Instructions for the task:
Beginning with the first line of the entries below, quote each line until you reach and include the line with "structure Platform where".

Items from a dataset:
+ + +
-- ==== Sys2Proof/Machine/Platform.lean ====
section
/-! DEFINITION. A platform with several engines (60_exceptions.md R149): independent instances, no shared
state. DESIGN CHOICE, safe: log 16. -/

namespace Sys2Proof.Machine

/-- The engines of a platform, each with its own registers and its own view of a message. -/
structure Platform where
  engines : List State
  deriving DecidableEq, Repr

/-- N_ENGINES engines after reset (00_scope.md R3, 60_exceptions.md R149). Engine number `k` draws its own free values,
so that nothing relates an unspecified value of one engine to one of another. DESIGN CHOICE, safe: logs 7, 16. -/
def Platform.reset : Platform := ⟨(List.range Config.nEngines).map fun k => { State.reset with freeSource := k }⟩

/-- Engine number `k` takes a step; the others keep their states. A number that names no engine changes nothing:
DESIGN CHOICE, safe, log 16. -/
def Platform.step (k : Nat) (p : Platform) : Host.Outcome Platform Fault Refusal :=
  match p.engines[k]? with
  | none => .next p
  | some s =>
    match Sys2Proof.Machine.step s with
    | .next t => .next ⟨p.engines.set k t⟩
    | .fault e => .fault e
    | .refused e => .refused e

end Sys2Proof.Machine
end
+ + +
Response box:
-- ==== Sys2Proof/Machine/Platform.lean ====
section
/-! DEFINITION. A platform with several engines (60_exceptions.md R149): independent instances, no shared
state. DESIGN CHOICE, safe: log 16. -/

namespace Sys2Proof.Machine

/-- The engines of a platform, each with its own registers and its own view of a message. -/
structure Platform where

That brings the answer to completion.